Grados then requested entry of a default judgment in the amount of
$217,388.58: $200,000 as demanded in the Complaint (the $100,000
principal plus the $100,000 Earn-Out Amount); $16,163.05 in interest
(calculated using the $200,000 total, 10 percent interest rate, and 295
days since alleged October 2018 default); and $1,225.53 for costs (filing
fees and service attempts). On August 5, 2019, the clerk entered the
default judgment against Shiau.
      D. Motion to Set Aside Default and Default Judgment
      On February 5, 2020, Shiau moved to set aside the default and
default judgment pursuant to Code of Civil Procedure section 473 on
two bases.1 First, he argued that he was never personally served with
“multiple necessary pleadings” in the matter, including the Complaint.
Second, he argued that the default judgment must be side aside
because the purported 20 percent interest rate of the Note was usurious
and violated the 10 percent maximum interest rate prescribed by
section 1 of Article XV of the California Constitution, and thus the
default judgment awarded “illegal payout amounts” to Grados.
      At the hearing, the trial court stated that the motion to set aside
the default was untimely as section 473 includes a “jurisdictional
limitation” that the motion be brought within six months of the default.
Counsel for Shiau then turned to the default judgment.
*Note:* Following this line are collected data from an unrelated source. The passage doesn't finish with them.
-- ==== Sys2Proof/Laws/State.lean ====
section
/-! SUPPORT. One lemma per field and update of the state, and the records read back after an update. -/

namespace Sys2Proof.Machine.State

open Sys2Proof

variable (s : State)

/-! ### setGroup -/

@[simp] theorem setGroup_live (k : Nat) (g : Group) : (s.setGroup k g).live = s.live := rfl
@[simp] theorem setGroup_partNo (k : Nat) (g : Group) : (s.setGroup k g).partNo = s.partNo := rfl
@[simp] theorem setGroup_mem (k : Nat) (g : Group) : (s.setGroup k g).mem = s.mem := rfl
@[simp] theorem setGroup_empties (k : Nat) (g : Group) : (s.setGroup k g).empties = s.empties := rfl
@[simp] theorem setGroup_tags (k : Nat) (g : Group) : (s.setGroup k g).tags = s.tags := rfl
@[simp] theorem setGroup_teams (k : Nat) (g : Group) : (s.setGroup k g).teams = s.teams := rfl
@[simp] theorem setGroup_cores (k : Nat) (g : Group) : (s.setGroup k g).cores = s.cores := rfl
@[simp] theorem setGroup_fns (k : Nat) (g : Group) : (s.setGroup k g).fns = s.fns := rfl
@[simp] theorem setGroup_launches (k : Nat) (g : Group) : (s.setGroup k g).launches = s.launches := rfl
@[simp] theorem setGroup_dies (k : Nat) (g : Group) : (s.setGroup k g).dies = s.dies := rfl
@[simp] theorem setGroup_regs (k : Nat) (g : Group) : (s.setGroup k g).regs = s.regs := rfl
@[simp] theorem setGroup_basin (k : Nat) (g : Group) : (s.setGroup k g).basin = s.basin := rfl
@[simp] theorem setGroup_fencedPages (k : Nat) (g : Group) : (s.setGroup k g).fencedPages = s.fencedPages := rfl
@[simp] theorem setGroup_scans (k : Nat) (g : Group) : (s.setGroup k g).scans = s.scans := rfl
@[simp] theorem setGroup_loads (k : Nat) (g : Group) : (s.setGroup k g).loads = s.loads := rfl
@[simp] theorem setGroup_reqs (k : Nat) (g : Group) : (s.setGroup k g).reqs = s.reqs := rfl
@[simp] theorem setGroup_veils (k : Nat) (g : Group) : (s.setGroup k g).veils = s.veils := rfl
@[simp] theorem setGroup_aliases (k : Nat) (g : Group) : (s.setGroup k g).aliases = s.aliases := rfl
@[simp] theorem setGroup_opens (k : Nat) (g : Group) : (s.setGroup k g).opens = s.opens := rfl
@[simp] theorem setGroup_feWaits (k : Nat) (g : Group) : (s.setGroup k g).feWaits = s.feWaits := rfl
@[simp] theorem setGroup_incrs (k : Nat) (g : Group) : (s.setGroup k g).incrs = s.incrs := rfl
@[simp] theorem setGroup_arrives (k : Nat) (g : Group) : (s.setGroup k g).arrives = s.arrives := rfl
@[simp] theorem setGroup_results (k : Nat) (g : Group) : (s.setGroup k g).results = s.results := rfl
@[simp] theorem setGroup_copies (k : Nat) (g : Group) : (s.setGroup k g).copies = s.copies := rfl
@[simp] theorem setGroup_packets (k : Nat) (g : Group) : (s.setGroup k g).packets = s.packets := rfl
@[simp] theorem setGroup_sures (k : Nat) (g : Group) : (s.setGroup k g).sures = s.sures := rfl
@[simp] theorem setGroup_reqSeq (k : Nat) (g : Group) : (s.setGroup k g).reqSeq = s.reqSeq := rfl
@[simp] theorem setGroup_agenda (k : Nat) (g : Group) : (s.setGroup k g).agenda = s.agenda := rfl
@[simp] theorem setGroup_cur (k : Nat) (g : Group) : (s.setGroup k g).cur = s.cur := rfl
@[simp] theorem setGroup_iss (k : Nat) (g : Group) : (s.setGroup k g).iss = s.iss := rfl
@[simp] theorem setGroup_curColl (k : Nat) (g : Group) : (s.setGroup k g).curColl = s.curColl := rfl
@[simp] theorem setGroup_free (k : Nat) (g : Group) : (s.setGroup k g).free = s.free := rfl
@[simp] theorem setGroup_nextUid (k : Nat) (g : Group) : (s.setGroup k g).nextUid = s.nextUid := rfl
He argued that
the judgment wrongly enforced a usurious contract because, despite
Grados’s request for only 10 percent interest, the Note stated a

1     Unless otherwise indicated, all further section references will be
to the Code of Civil Procedure.

                                    4
usurious 20 percent interest rate. He also argued that the enforcement
of the $100,000 Earn-Out Amount, as part of the $200,000 total,
rendered the default judgment void. The award of the Earn-Out
Amount, equivalent to 100% interest on the principal, vastly exceeded
the 10 percent maximum constitutional interest rate.
      Counsel for Grados argued that the Note was not usurious, but
“even if the Court found that it was, the proper remedy wouldn’t be
vacating the default judgment entirely.” He identified the proper
remedy in that circumstance as “reducing the judgment to the principal
and statutory interest.” Counsel for Shiau responded: “That was our
feeling, as well, Your Honor. If the default must stand because of the
statutory limitation, then a judgment reducing it to the principal and
reasonable interest, legal interest, seems reasonable to us[.]” The trial
court stated: “You didn’t bring a notion [sic] to that effect. You haven’t
cited any authority to that effect.”
      E. Trial Court’s Order
      The trial court denied the motion in its entirety. As to the
default, the trial court found the motion untimely because it was
brought more than six months after default was entered. As to the
default judgment, the trial court identified two reasons to deny the
motion. First, the trial court determined that setting aside the default
judgment would be an “ ‘idle act’ ” because the default remained in
effect. It explained that “ ‘[i]f the judgment were vacated, it would be
the duty of the court immediately to render another judgment of like
effect, and the defendants, still being in default, could not be heard in
opposition thereto.’ ” (Howard Greer Custom Originals v. Capritti
(1950) 35 Cal.2d 886, 889 (Howard Greer).)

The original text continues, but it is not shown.